Table 2 shows the segment numbers of each sample from the Gold Standard, and from the predicted outcomes of the three algorithms CRF-CNV, CBS and CNA-HMMer. The segment number detected by CRF-CNV is exactly the same as the Gold Standard for almost all samples (except for samples 9 and 10). Further examination of samples 9 and 10 (see Fig. 3) reveals that the segment that we missed in sample 9 only has one clone, which has been smoothed out by our algorithm. The segment missed in sample 10 is also very short and the signal is very weak. Our results have shown that CBS has generated many more segments comparing to the ground truth, which is consistent with the results in the original paper. The overall number of segments reported by CNA-HMMer with default priors is even greater than the total number from CBS. On the other hand, once we have used training data to properly assign informative priors for CNA-HMMer, it almost returns the same number of segments as CRF-CNV. The only exception is that CNA-HMMer missed one breakpoint in sample 1. This illustrates that by using correctly labeled training data, both CRF-CNV and CNA-HMMer can effectively eliminate all false positives in this dataset. For the subsequent experiments, we only report the results of CNA-HMMer with proper training.

Table 2.

Comparison of segment numbers returned by three algorithms.

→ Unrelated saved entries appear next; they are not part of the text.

-- ==== Sys2Proof/Tests/Slice0.lean ====
section
/-! SUPPORT. The model's own tests: words written out from the encodings of spec/30_encoding.md, single
steps with the expected results of spec/95_test_vectors.md, and for every statement with hypotheses a
witness that meets them. -/

namespace Sys2Proof.Tests

open Sys2Proof.Machine

/-! ### Helpers -/

/-- Flags N, Z, C, V with DIT 0. -/
def flags (n z c v : Bool) : Cpsr := { n := n, z := z, c := c, v := v, dit := false }

/-- A small state: all registers 0 but `r`, all flags 0, itstate 0, `bytes` mapped from `pc` on. -/
def small (iset : ISet) (pc : Nat) (bytes : List Byte) (r : RegNum) (v : Word) : State where
  regs := (Vector.replicate 16 0#32).set r v
  pc := BitVec.ofNat 32 pc
  cpsr := flags false false false false
  iset := iset
  itstate := 0#8
  mem := Memory.writeBytes [] pc bytes

/-- The outcome is a next state with this register value and this pc. -/
def gives (o : StepOutcome) (r : RegNum) (v pc : Word) : Bool :=
  match o with
  | .next t => t.reg r == v && t.pc == pc
  | .fault _ => false
  | .refused _ => false

/-- The outcome is some next state. -/
def goesOn (o : StepOutcome) : Bool :=
  match o with
  | .next _ => true
  | .fault _ => false
  | .refused _ => false

/-- The outcome is this refusal. -/
def refuses (o : StepOutcome) (r : Refusal) : Bool :=
  match o with
  | .next _ => false
  | .fault _ => false
  | .refused r' => r' == r

/-! ### Well-formedness: an ill-formed term for each check (spec/10_state.md R21) -/

theorem test_wf_a1_rd15 : (Instr.uxtbA1 .al 15 .ror0 1).wf = false := by decide
theorem test_wf_a1_rm15 : (Instr.uxtbA1 .al 0 .ror0 15).wf = false := by decide
theorem test_wf_t2_rd15 : (Instr.uxtbT2 15 .ror0 1).wf = false := by decide
theorem test_wf_t2_rm15 : (Instr.uxtbT2 0 .ror0 15).wf = false := by decide
/-- Register 13 is an ordinary operand (spec/90_conflicts.md C5). -/
theorem test_wf_r13 : (Instr.uxtbA1 .al 13 .ror0 13).wf && (Instr.uxtbT2 13 .ror0 13).wf = true := by
  decide

/-! ### Decoding, bit by bit -/

/-- R61: cond 1110, 0110 1110 1111, Rd 0010, rotate 01, (0)(0), 0111, Rm 0011. -/
theorem test_decode_a1 :
    decode .a32 (.word 0b1110_0110_1110_1111_0010_01_00_0111_0011#32)
      = .ok (.uxtbA1 .al 2 .ror8 3) := by decide

/-- R61 with cond 0000 and the highest register permitted, rotate 11. -/
theorem test_decode_a1_eq :
    decode .a32 (.word 0b0000_0110_1110_1111_1110_11_00_0111_1100#32)
      = .ok (.uxtbA1 .eq 14 .ror24 12) := by decide

/-- R62: 1011 0010 11, Rm 101, Rd 011. -/
theorem test_decode_t1 :
    decode .t32 (.half 0b1011_0010_11_101_011#16) = .ok (.uxtbT1 5 3) := by decide

/-- R63: 1111 1010 0101 1111 | 1111, Rd 1010, 1(0), rotate 11, Rm 1011. -/
theorem test_decode_t2 :
    decode .t32 (.word 0b1111_1010_0101_1111_1111_1010_10_11_1011#32)
      = .ok (.uxtbT2 10 .ror24 11) := by decide

/-- The near misses of spec/95_test_vectors.md: A1-19, A1-20, A1-22, A1-23, A1-24. -/
theorem test_decode_a1_near :
    decode .a32 (.word 0xE6EF0271#32) = .error .unpredictableSBZ
    ∧ decode .a32 (.word 0xE6EF0171#32) = .error .unpredictableSBZ
    ∧ decode .a32 (.word 0xF6EF0071#32) = .error .notInScope
    ∧ decode .a32 (.word 0xE6FF0071#32) = .error .notInScope
    ∧ decode .a32 (.word 0xE6E10071#32) = .error .notInScope := by decide

/-- T1-5, T1-6 (B = 0, U = 0), and the same bits in A32, where no row is 16 bits wide. -/
theorem test_decode_t1_near :
    decode .t32 (.half 0xB280#16) = .error .notInScope
    ∧ decode .t32 (.half 0xB240#16) = .error .notInScope
    ∧ decode .a32 (.half 0xB2C8#16) = .error .notInScope := by decide

/-- T2-7 to T2-12. -/
theorem test_decode_t2_near :
    decode .t32 (.word 0xFA5FF0C1#32) = .error .unpredictableSBZ
    ∧ decode .t32 (.word 0xFA5FFF81#32) = .error .unpredictableR15
    ∧ decode .t32 (.word 0xFA5FF08F#32) = .error .unpredictableR15
    ∧ decode .t32 (.word 0xFA5FF001#32) = .error .notInScope
    ∧ decode .t32 (.word 0xFA50F081#32) = .error .notInScope
    ∧ decode .t32 (.word 0xFA4FF081#32) = .error .notInScope := by decide

/-- The words of the opcode table's rows, all operand fields 0, as the host numbers them. -/
theorem test_table_words :
    decodeTableWord 32 0x06EF0070 = some (.uxtbA1 .eq 0 .ror0 0)
    ∧ decodeTableWord 16 0xB2C0 = some (.uxtbT1 0 0)
    ∧ decodeTableWord 32 0xFA5FF080 = some (.uxtbT2 0 .ror0 0) := by decide

/-- `step` runs each of them as the first instruction after reset. -/
theorem test_table_words_run :
    gives (step (State.reset.withFetchWord 32 0x06EF0070)) 0 0 4
    ∧ gives (step (State.reset.withFetchWord 16 0xB2C0)) 0 0 2
    ∧ gives (step (State.reset.withFetchWord 32 0xFA5FF080)) 0 0 4 := by decide

/-! ### One step each, expected results from spec/95_test_vectors.md -/

/-- A1-5: source and destination the same, no sign extension. -/
theorem test_a1_same_register :
    gives (step (small .a32 0x1000 [0x75, 0x50, 0xEF, 0xE6] 5 0xFFFFFF80#32)) 5 0x80#32 0x1004#32 := by
  decide

/-- A1-10: EQ with Z = 0 only advances. -/
theorem test_a1_condition_fails :
    gives (step (small .a32 0x1000 [0x70, 0x00, 0xEF, 0x06] 0 0xABCDEF12#32)) 0 0xABCDEF12#32 0x1004#32 := by
  decide

/-- T1-10: the last halfword but one of the address space. -/
theorem test_t1_near_top :
    gives (step (small .t32 0xFFFFFFFC [0xC8, 0xB2] 1 0x1234#32)) 0 0x34#32 0xFFFFFFFE#32 := by decide

/-- T1-2: R7 from R7. -/
theorem test_t1_same_register :
    gives (step (small .t32 0x1000 [0xFF, 0xB2] 7 0x17F#32)) 7 0x7F#32 0x1002#32 := by decide

/-- T2-2, with its halfwords in memory order. -/
theorem test_t2_ror8 :
    gives (step (small .t32 0x1000 [0x5F, 0xFA, 0x99, 0xF8] 9 0xDEADBEEF#32)) 8 0xBE#32 0x1004#32 := by
  decide

/-- T2-6: a 32-bit instruction at an address that is only 2-byte aligned. -/
theorem test_t2_two_byte_aligned :
    gives (step (small .t32 0x1002 [0x5F, 0xFA, 0x81, 0xF0] 1 0xFF00#32)) 0 0#32 0x1006#32 := by decide

/-- One run for each refusal, in the order of spec/60_exceptions.md R114: A1-25, T1-8, A1-27, A1-22,
A1-21 (the should-be-zero bit before register 15), A1-18 (register 15 before the condition), A1-26. -/
theorem test_refusals :
    refuses (step (small .a32 0x1002 [0x71, 0x00, 0xEF, 0xE6] 1 0#32)) .fetchMisaligned
    ∧ refuses (step { small .t32 0x1000 [0xC8, 0xB2] 1 0#32 with itstate := 0b00001000#8 }) .inITBlock
    ∧ refuses (step (small .a32 0x1000 [0x71, 0x00] 1 0#32)) .fetchUnmapped
    ∧ refuses (step (small .a32 0x1000 [0x71, 0x00, 0xEF, 0xF6] 1 0#32)) .notInScope
    ∧ refuses (step (small .a32 0x1000 [0x71, 0xF2, 0xEF, 0xE6] 1 0#32)) .unpredictableSBZ
    ∧ refuses (step (small .a32 0x1000 [0x71, 0xF0, 0xEF, 0x06] 1 0#32)) .unpredictableR15
    ∧ refuses (step (small .a32 0xFFFFFFFC [0x71, 0x00, 0xEF, 0xE6] 1 0#32)) .pcWrap := by decide

/-- T1-9 and T2-13 at the last halfword; the T32 twin of register 15 and the should-be-zero bit. -/
theorem test_refusals_t32 :
    refuses (step (small .t32 0xFFFFFFFE [0xC8, 0xB2] 1 0#32)) .pcWrap
    ∧ refuses (step (small .t32 0xFFFFFFFE [0x5F, 0xFA] 1 0#32)) .fetchUnmapped
    ∧ refuses (step (small .t32 0x1001 [0xC8, 0xB2] 1 0#32)) .fetchMisaligned
    ∧ refuses (step (small .t32 0x1000 [0x5F, 0xFA, 0xC1, 0xF0] 1 0#32)) .unpredictableSBZ
    ∧ refuses (step (small .t32 0x1000 [0x5F, 0xFA, 0x81, 0xFF] 1 0#32)) .unpredictableR15
    ∧ refuses (step (small .t32 0x1000 [0x00, 0xBF] 1 0#32)) .notInScope := by decide

/-- R79 and R73 to R75: the assembly column of A1-2, A1-10, T1-3, T2-1 and T2-2. -/
theorem test_asm_text :
    asmText (asmOfInstr (.uxtbA1 .al 2 .ror8 3)) = "UXTB R2, R3, ROR #8"
    ∧ asmText (asmOfInstr (.uxtbA1 .eq 0 .ror0 0)) = "UXTBEQ R0, R0"
    ∧ asmText (asmOfInstr (.uxtbT1 5 3)) = "UXTB R3, R5"
    ∧ asmText (asmOfInstr (.uxtbT2 0 .ror0 1)) = "UXTB.W R0, R1"
    ∧ asmText (asmOfInstr (.uxtbT2 8 .ror8 9)) = "UXTB R8, R9, ROR #8" := by decide

/-- Second names: LO is CC (R69), LR is R14 (spec/10_state.md R22). -/
theorem test_asm_names : condOfSuffix "LO" = some .cc ∧ condOfSuffix "LE" = some .le
    ∧ regOfName "LR" = some 14 ∧ regOfName "R10" = some 10 := by decide

/-! ### Witnesses: states and operands that meet the hypotheses of the statements -/

/-- A1 `UXTB R0, R1` at 0x1000. -/
def a1 : State := small .a32 0x1000 [0x71, 0x00, 0xEF, 0xE6] 1 0x12345680#32

/-- T1 `UXTB R0, R1` at 0x1000. -/
def t1 : State := small .t32 0x1000 [0xC8, 0xB2] 1 0x12345680#32

/-- T2 `UXTB.W R0, R1` at 0x1000. -/
def t2 : State := small .t32 0x1000 [0x5F, 0xFA, 0x81, 0xF0] 1 0x12345680#32

/-- DecodeOfEncode, DecodeOfBytes, PrintedLineAssemblesBack: a well-formed term of each constructor, at
the ends of the register ranges. -/
theorem witness_wf : (Instr.uxtbA1 .le 14 .ror24 0).wf = true ∧ (Instr.uxtbT1 7 0).wf = true
    ∧ (Instr.uxtbT2 14 .ror24 0).wf = true := by decide

/-- EncodeOfDecode, DecodeFragments: a word the decoder accepts, of each kind. -/
theorem witness_decode_ok : decode .a32 (.word 0xE6EF0071#32) = .ok (.uxtbA1 .al 0 .ror0 1)
    ∧ decode .t32 (.half 0xB2C8#16) = .ok (.uxtbT1 1 0)
    ∧ decode .t32 (.word 0xFA5FF081#32) = .ok (.uxtbT2 0 .ror0 1) := by decide

/-- DecodeFragments, last clause: words with the fixed fields and should-be-zero bits 0, on both sides
of the test on register 15, of A1 and T2. -/
theorem witness_pattern_words :
    (uxtbPattern .a32 (.word 0xE6EF0071#32) ∧ ¬ sbzSet .a32 (.word 0xE6EF0071#32)
      ∧ ¬ r15Fields .a32 (.word 0xE6EF0071#32))
    ∧ (uxtbPattern .a32 (.word 0xE6EFF071#32) ∧ ¬ sbzSet .a32 (.word 0xE6EFF071#32)
      ∧ r15Fields .a32 (.word 0xE6EFF071#32))
    ∧ (uxtbPattern .t32 (.word 0xFA5FFE8E#32) ∧ ¬ sbzSet .t32 (.word 0xFA5FFE8E#32)
      ∧ ¬ r15Fields .t32 (.word 0xFA5FFE8E#32))
    ∧ uxtbPattern .t32 (.word 0xFA5FF08F#32) ∧ ¬ sbzSet .t32 (.word 0xFA5FF08F#32)
      ∧ r15Fields .t32 (.word 0xFA5FF08F#32) := by
  simp [uxtbPattern, sbzSet, r15Fields]

/-- The fetch goes through in the three small states. -/
theorem witness_fetchable : fetchable a1 (.word 0xE6EF0071#32) ∧ fetchable t1 (.half 0xB2C8#16)
    ∧ fetchable t2 (.word 0xFA5FF081#32) :=
  ⟨⟨(not_misaligned_iff _).mpr (by decide), fun _ => by decide,
      show a1.mem.read32 a1.pc.toNat = some 0xE6EF0071#32 by decide⟩,
    ⟨(not_misaligned_iff _).mpr (by decide), fun _ => by decide,
      show t1.mem.read16 t1.pc.toNat = some 0xB2C8#16 ∧ (0xB2C8#16).toNat / 2048 < 29 by decide⟩,
    ⟨(not_misaligned_iff _).mpr (by decide), fun _ => by decide,
      show t2.mem.read16 t2.pc.toNat = some ((0xFA5FF081#32).extractLsb' 16 16)
        ∧ 29 ≤ ((0xFA5FF081#32).extractLsb' 16 16).toNat / 2048
        ∧ t2.mem.read16 (t2.pc.toNat + 2) = some ((0xFA5FF081#32).extractLsb' 0 16) by decide⟩⟩

/-- ShouldBeZeroBits: a fetched word that matches with bit 8 set. -/
theorem witness_ShouldBeZeroBits :
    fetchable (small .a32 0x1000 [0x71, 0x01, 0xEF, 0xE6] 1 0#32) (.word 0xE6EF0171#32)
    ∧ uxtbPattern .a32 (.word 0xE6EF0171#32) ∧ sbzSet .a32 (.word 0xE6EF0171#32) := by
  refine ⟨⟨(not_misaligned_iff _).mpr (by decide), fun _ => by decide, ?_⟩, ?_, ?_⟩
  · show Memory.read32 _ _ = _
    decide
  · simp [uxtbPattern]
  · simp [sbzSet]

/-- NotInScopeExactly: a fetched word on each side (the other side is `witness_fetchable`). -/
theorem witness_NotInScopeExactly :
    fetchable (small .a32 0x1000 [0x71, 0x00, 0xEF, 0xF6] 1 0#32) (.word 0xF6EF0071#32)
    ∧ ¬ uxtbPattern .a32 (.word 0xF6EF0071#32) ∧ uxtbPattern .a32 (.word 0xE6EF0071#32) := by
  refine ⟨⟨(not_misaligned_iff _).mpr (by decide), fun _ => by decide, ?_⟩, ?_, ?_⟩
  · show Memory.read32 _ _ = _
    decide
  · simp [uxtbPattern]
  · simp [uxtbPattern]

/-- AssemblerSelectsEncoding: operands that fit T1 at its edge, and operands just beyond it. -/
theorem witness_AssemblerSelectsEncoding :
    ((7 : RegNum) ≠ 15 ∧ (7 : RegNum).val < 8 ∧ Rotation.ror0 = .ror0)
    ∧ ((8 : RegNum) ≠ 15 ∧ ¬ (8 : RegNum).val < 8) ∧ Rotation.ror8 ≠ .ror0 := by decide

/-- MemReadLittleEndian, last clause, and FirstGroundDecides: an unmapped byte in A32 and, beyond the
top of the address space, in T32. -/
theorem witness_unmapped :
    (¬ misaligned (small .a32 0x1000 [0x71, 0x00] 1 0#32)
      ∧ unmappedAtPc (small .a32 0x1000 [0x71, 0x00] 1 0#32))
    ∧ ¬ misaligned (small .t32 0xFFFFFFFE [0x5F, 0xFA] 1 0#32)
      ∧ unmappedAtPc (small .t32 0xFFFFFFFE [0x5F, 0xFA] 1 0#32) := by
  refine ⟨⟨(not_misaligned_iff _).mpr (by decide), ?_⟩, (not_misaligned_iff _).mpr (by decide),
    .inr ⟨0xFA5F#16, ?_, by decide, ?_⟩⟩
  · show Memory.read32 _ _ = none
    decide
  · decide
  · decide

/-- MemReadLittleEndian, first clauses: the last halfword and the last word of the address space. -/
theorem witness_read_at_top :
    (small .t32 0xFFFFFFFE [0xC8, 0xB2] 1 0#32).mem.read16 0xFFFFFFFE = some 0xB2C8#16
    ∧ (small .a32 0xFFFFFFFC [0x71, 0x00, 0xEF, 0xE6] 1 0#32).mem.read32 0xFFFFFFFC
      = some 0xE6EF0071#32 := by decide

Method \Sample	1	2	3	4	5	6	7	8	9	10	11	12	13	14	15	Sum
Gold	5	3	5	3	5	3	5	5	5	5	3	5	2	3	3	60
CRF-CNV	5	3	5	3	5	3	5	5	3	3	3	5	2	3	3	56
CBS	17	42	7	6	9	5	5	6	5	5	13	7	17	3	9	156
CNA-HMMer(default)	9	83	9	7	11	3	7	5	11	11	21	5	16	10	16	224
CNA-HMMer (trained)	3	3	5	3	5	3	5	5	3	3	3	5	2	3	3	54

Fig. 3.

Predicted breakpoints by CRF-CNV (bottom) vs. true breakpoints (up) on two cell lines GM01535 (a) and GM07081 (b).

As a comparison measure, the number of segments is a very rough index because it does not contain information about breakpoints. To further examine how accurate the predicted breakpoints by each approach, we pool all the breakpoints from all the samples and use the F measure defined earlier to compare the performance of the three algorithms. Note that even though exact matches are possible, shifting by a few clones around boundaries is also likely given noisy input data. Therefore we use a match extent index D to allow some flexibility in defining matches of predicted breakpoints to those given by the gold standard. Table 3 shows F measures given different match extent values for the three methods. Clearly, CBS has the worst performance, regardless of the match extent values. This partially reflects that it has many false positives. The results from CNA-HMMer are very accurate when no match extent is allowed and then shows modest increase when we increase the value of D from 0 to 1. The results of CRF-CNV lie in between when the match index D = 0. However, the performance of CRF-CNV is greatly enhanced when D = 1 and finally it outperforms CNA-HMMer when D ≥ 2. The primary reason CRF-CNV has shifted one or a few positions for many breakpoints is because of the automatic median smoothing step. In contrast, CNA-HMMer directly models outliers using prior distributions.

Table 3.

Comparison of F measure with different match extent values for three algorithms.

Method \Match extent	CRF-CNV	CNA-HMMer	CBS
0	0.638	0.877	0.333
1	0.914	0.947	0.500
2	0.948	0.947	0.519
3	0.967	0.947	0.519
4	0.967	0.947	0.519

4.2. Simulated data

Though results on the real data have shown that CRF-CNV has a better performance than CBS and CNA-HMMer, the experiment is limited because the sample size is very small. To further evaluate the performance of CRF-CNV, we test the three algorithms using a simulated dataset obtained from Willenbrock and Fridlyand.¹⁴ The dataset consists of 500 samples, each with 20 chromosomes. Each chromosome contains 100 clones. Each clone belongs to one of six possible copy number states. The authors generated these samples by sampling segments from a primary breast tumor dataset of 145 samples and used several mechanisms (e.g. the fraction of cancer cells in a sample, the variation of intensity values given a copy number state) to control the noise level. By using simulated data from the literature, we can obtain an unbiased picture about CRF-CNV’s performance. The original paper also compared three algorithms and concluded that CBS has the best performance.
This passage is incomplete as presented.